B (more general): Generalise the enum to carry an optional bg per variant, computed at theme-resolution time. Existing variants get None; new ones get Some(theme.diff_add_bg) etc. More invasive but doesn't constrain future markup support (markup.bold, markup.italic etc.).

Recommendation: A. The diff case is well-bounded; broader markup support is a separate, larger conversation about what the editor's syntax model wants to be.

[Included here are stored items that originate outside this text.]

/-! ## Admission (R147, R155, R158) -/

/-- The retry-after of QUEUE for an array handle (Table 10-8). -/
def State.arrayInfo (s : State) (h : Nat) (v : Version) (exact : Bool) : Nat :=
  let n := if s.holding then 0 else (v.acopies.filter (fun c => s.copyOpen h v c.2)).length
  if n = 0 then s.cfg Reg.CONV_RA0 15 0
  else max 1 (ceilDiv ((s.handle h).queue.length * v.iiIn exact) (250 * n))

/-- Put a message in its handle's admission queue, or answer BUSY when it is full (R155, R201). -/
def State.arrayQueue (s : State) (n : Nat) (m : Msg) (v : Version) (stage : MsgStage) : State :=
  let h := s.handle m.target
  if h.queue.contains n then s
  else if 1024 ≤ h.queue.length then (s.busyMsg n 2 (s.arrayInfo m.target v m.exact)).settle
  else (s.setHandle m.target { h with queue := h.queue ++ [n] }).setMsg n
    { m with stage := stage, queuedAt := s.time.raw, waitTo := s.time.raw + s.cfg Reg.CONV_TMR1 15 0 * 1000 }

/-- The decision bytes of a message: DLEN bytes from DOFF, zeros beyond the frame's end (DESIGN CHOICE, log 177). -/
def Origin.data (o : Origin) : List Byte := slice o.win (o.desc.doff.getD 0) (o.desc.dlen.getD 0)

/-- What a message's DESC token tells. -/
def Msg.descIn (m : Msg) (seq : Option (Nat × Nat × Nat)) : DescIn :=
  { d := m.org.desc, ver := m.version, nan := m.nan, lport := m.org.lport, stamp := m.org.stamp, metadata := m.org.metadata, seq := seq }

/-- ARRAY_ADMIT (R147): in arrival order, at a tick boundary at which a copy may admit, the lowest such copy takes the
message; else it waits in the admission queue. -/
def State.arrayAdmit (s : State) (n : Nat) : State :=
  match s.leaving n with
  | none => s
  | some (s, m) =>
    match (s.handle m.target).ver m.version with
    | none => s
    | some v =>
      if m.boom ∨ m.kind ≠ 1 ∨ v.kind ≠ 1 ∨ !(m.stage = .arrived ∨ m.stage = .queued) then s
      else if v.acopies.all (fun c => c.2.out) then ((s.count Reg.RPR_CNT_ITEMRETRY).answerMsg n stFaultRetry 0 0).settle
      else
        let first := match (s.handle m.target).queue with | [] => true | a :: _ => a == n
        match v.acopies.find? (fun c => s.copyAdmits m.target v c.1 c.2 m.exact) with
        | some (c, cp) =>
          if s.admits && first then
            let s1 := s.setHandle m.target { s.handle m.target with queue := (s.handle m.target).queue.filter (· != n) }
            (s1.startRun m.target v c cp (some n) none 0 m.exact (m.descIn none) m.org.data (sampleKey m.sample)).setMsg n
              { m with stage := .running }
          else s.arrayQueue n m v .queued
        | none => s.arrayQueue n m v .queued

/-- ARRAY_ADMIT (R147). -/
def execArrayAdmit (slot : Nat) (s : State) : Host.Outcome State Fault Refusal := .next (s.arrayAdmit slot)

/-- ADMIT_QUEUE_TIMEOUT (R158): a message has waited GAP µs for a handle every copy of which is drained or held closed; it is
answered BUSY with DETAIL QUEUE. One that a copy stopped under R352 keeps waiting goes on waiting (R353). -/
def State.queueTimeout (s : State) (n : Nat) : State :=
  match Tbl.find s.msgs n with
  | none => s
  | some m =>
    match (s.handle m.target).ver m.version with
    | none => s
    | some v =>
      if m.kind ≠ 0 ∧ (s.handle m.target).queue.contains n ∧ m.waitTo ≤ s.time.raw ∧
          v.acopies.all (fun c => s.copyHeld m.target v c.2) = true then
        (s.busyMsg n 2 (s.cfg Reg.CONV_RA0 15 0)).settle
      else s

/-- ADMIT_QUEUE_TIMEOUT (R158). -/
def execAdmitQueueTimeout (slot : Nat) (s : State) : Host.Outcome State Fault Refusal := .next (s.queueTimeout slot)

/-- MODE_GAP_END (R311): the gap of a copy after a mode change has ended; the copy is in the mode in force. -/
def State.modeGapEnd (s : State) (h c : Nat) : State :=
  match (s.handle h).versions.find? (fun v => match Tbl.find v.acopies c with | some x => x.exact != s.exact | none => false) with
  | none => s
  | some v =>
    match Tbl.find v.acopies c with
    | none => s
    | some cp =>
      if s.modeGap v cp s.exact then s
      else s.modVer h v.number (fun v => { v with acopies := Tbl.put v.acopies c { cp with exact := s.exact } })

/-- MODE_GAP_END (R311). -/
def execModeGapEnd (handle copy : Nat) (s : State) : Host.Outcome State Fault Refusal := .next (s.modeGapEnd handle copy)

/-! ## Tokens (R137, R138) -/

/-- Put a token in a queue of a core. -/
def State.enterQueue (s : State) (p q : Nat) (t : Tok) : State :=
  let c := s.core p
  s.setCore p (c.setQueue q (c.queue q ++ [t]))

/-- A result token reaches the bridge endpoint (R152). -/
def ArrayRun.result (r : ArrayRun) (t : Tok) : ArrayRun :=
  { r with results := Tbl.put r.results (tagOff r.tag t.tag) t.payload, nres := r.nres + 1, nan := r.nan || t.nan, sat := r.sat || t.sat,
           bad := r.bad || t.bad }
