/-- The length errors of Table 9-8 of a frame whose segments follow its block. -/
def BoomEpoch.badLen (e : BoomEpoch) (f : BoomIn) : Bool :=
  e.badSpan f || decide (8192 < f.body.length) || f.body.length != e.bodyLen f

/-- Work through the segments of a frame: a segment whose bit is set is a duplicate; the others are used. -/
def workSegs (bit : Nat → Option Nat → Nat) (use : BoomEpoch → Nat → Option Nat → List Nat → BoomEpoch × List BoomSend) :
    List (Nat × Option Nat × List Nat) → BoomEpoch → BoomEpoch × List BoomSend × Nat
  | [], e => (e, [], 0)
  | (g, r, d) :: t, e =>
    if e.bits.contains (bit g r, g) then
      let x := workSegs bit use t e
      (x.1, x.2.1, x.2.2 + 1)
    else
      let y := use e g r d
      let x := workSegs bit use t y.1
      (x.1, y.2 ++ x.2.1, x.2.2)

/-! ## Contributors -/

/-- A frame from a contributor is judged by R229 and Table 9-8: answered MALFORMED with an ABORT, or used. -/
def State.boomCheck (s : State) (n : Nat) (f : BoomIn) (e : BoomEpoch) (bad : Bool) (ranks : List Nat) (ok : State → State) : State :=
  if f.ddig ≠ e.ddig then (s.answerMsg n stMalformed 0 0).boomAbort f.op 6 (e.ranksOf (if 0x10 ≤ f.kind then f.peer else e.me))
  else if bad then (s.answerMsg n stMalformed 0 0).boomAbort f.op 1 ranks
  else ok s

/-- DATA (R226, R229): the segments are added or forwarded, and the frame is acknowledged. -/
def dataUse (n : Nat) (s : State) (m : Msg) (f : BoomIn) (e : BoomEpoch) : State :=
  let out := (e.kind == 2 && !(List.range f.nseg).all (fun i => (e.sliceOf f.rank).contains (f.seg + i))) ||
    (e.kind == 3 && f.nseg != 0 && f.rank != e.root)
  s.boomCheck n f e (e.badLen f || out) [f.rank] (fun s =>
    let e0 := { e with origins := Tbl.put e.origins f.rank (m.org, s.fcsOf m.frames) }
    let w := workSegs (fun _ _ => f.rank % e.lcl) (fun e g _ d => e.contribute f.rank g d) (e0.readSegs f f.nseg f.seg f.body) e0
    let s1 := s.boomReply n stOk (outcomeBlock 0 0 f.op e.epoch f.seg f.nseg (b2n (decide (0 < w.2.2)) + w.1.flags) []) w.1.nan w.1.sat
    (s1.countN Reg.BOOM_CNT_DUP w.2.2).boomWork f.op (w.1, w.2.1))

/-- BOOM_DATA (R226). A KIND that Table 9-5 reserves is answered MALFORMED here. -/
def State.boomData (s : State) (n : Nat) : State :=
  match s.boomIn n with
  | none => s
  | some (_, f) =>
    if f.kind = 0 ∨ (3 < f.kind ∧ f.kind < 0x11) ∨ 0x17 < f.kind then (s.answerMsg n stMalformed 0 0).settle
    else s.boomLocal n (· == 1) (dataUse n)

/-- BOOM_DATA (R226). -/
def execBoomData (slot : Nat) (s : State) : Host.Outcome State Fault Refusal := .next (s.boomData slot)

/-- ABANDON (R230): acknowledged; the member sends ABORT ABANDONED with the rank. -/
def abandonUse (n : Nat) (s : State) (m : Msg) (f : BoomIn) (e : BoomEpoch) : State :=
  s.boomCheck n f e (e.badLen f) [f.rank] (fun s =>
    let s1 := s.boomReply n stOk (outcomeBlock 0 0 f.op e.epoch f.seg 0 e.flags []) e.nan e.sat
    (s1.setEpoch f.op { e with origins := Tbl.put e.origins f.rank (m.org, s.fcsOf m.frames) }).boomAbort f.op 3 [f.rank])

/-- ABANDON (R230). -/
def execAbandon (slot : Nat) (s : State) : Host.Outcome State Fault Refusal := .next (s.boomLocal slot (· == 2) (abandonUse slot))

2.2 `scope_to_category` learns the diff scopes

In primitives/highlight_engine.rs:52 after the existing markup.* arms:

rust

if scope_lower.starts_with("markup.inserted") {
    return Some(HighlightCategory::Inserted);
}
if scope_lower.starts_with("markup.deleted") {
    return Some(HighlightCategory::Deleted);
}
if scope_lower.starts_with("markup.changed")
   || scope_lower.starts_with("meta.diff.range")
{
    return Some(HighlightCategory::Changed);
}
// `meta.diff.header.*` — files / hashes / "diff --git". Keep them
// at category::Type or category::Keyword for visual distinction.
if scope_lower.starts_with("meta.diff.header") {
    return Some(HighlightCategory::Type);
}

That's ~12 LOC.

2.3 Theme schema gains bg keys

view/theme/types.rs already has diff_add_bg, diff_remove_bg, diff_modify_bg in editor.* (used by live_diff / side-by-side diff). Two reasonable choices:

Reuse the existing keys under their current names. The Theme::bg_for(category) lookup returns theme.editor.diff_add_bg for Inserted etc. No theme JSON changes needed — every shipped theme already has them.
Add dedicated syntax.* keys. Cleaner separation between "the renderer's own diff display" (editor.diff_*) and "syntect- scoped markup highlighting" (syntax.markup_inserted_bg etc). Requires updating all 14 theme JSON files.

Recommendation: reuse. The colours are the same, the only difference is who applies them. Saves ~50 LOC of theme schema churn and keeps the user's customisation surface small.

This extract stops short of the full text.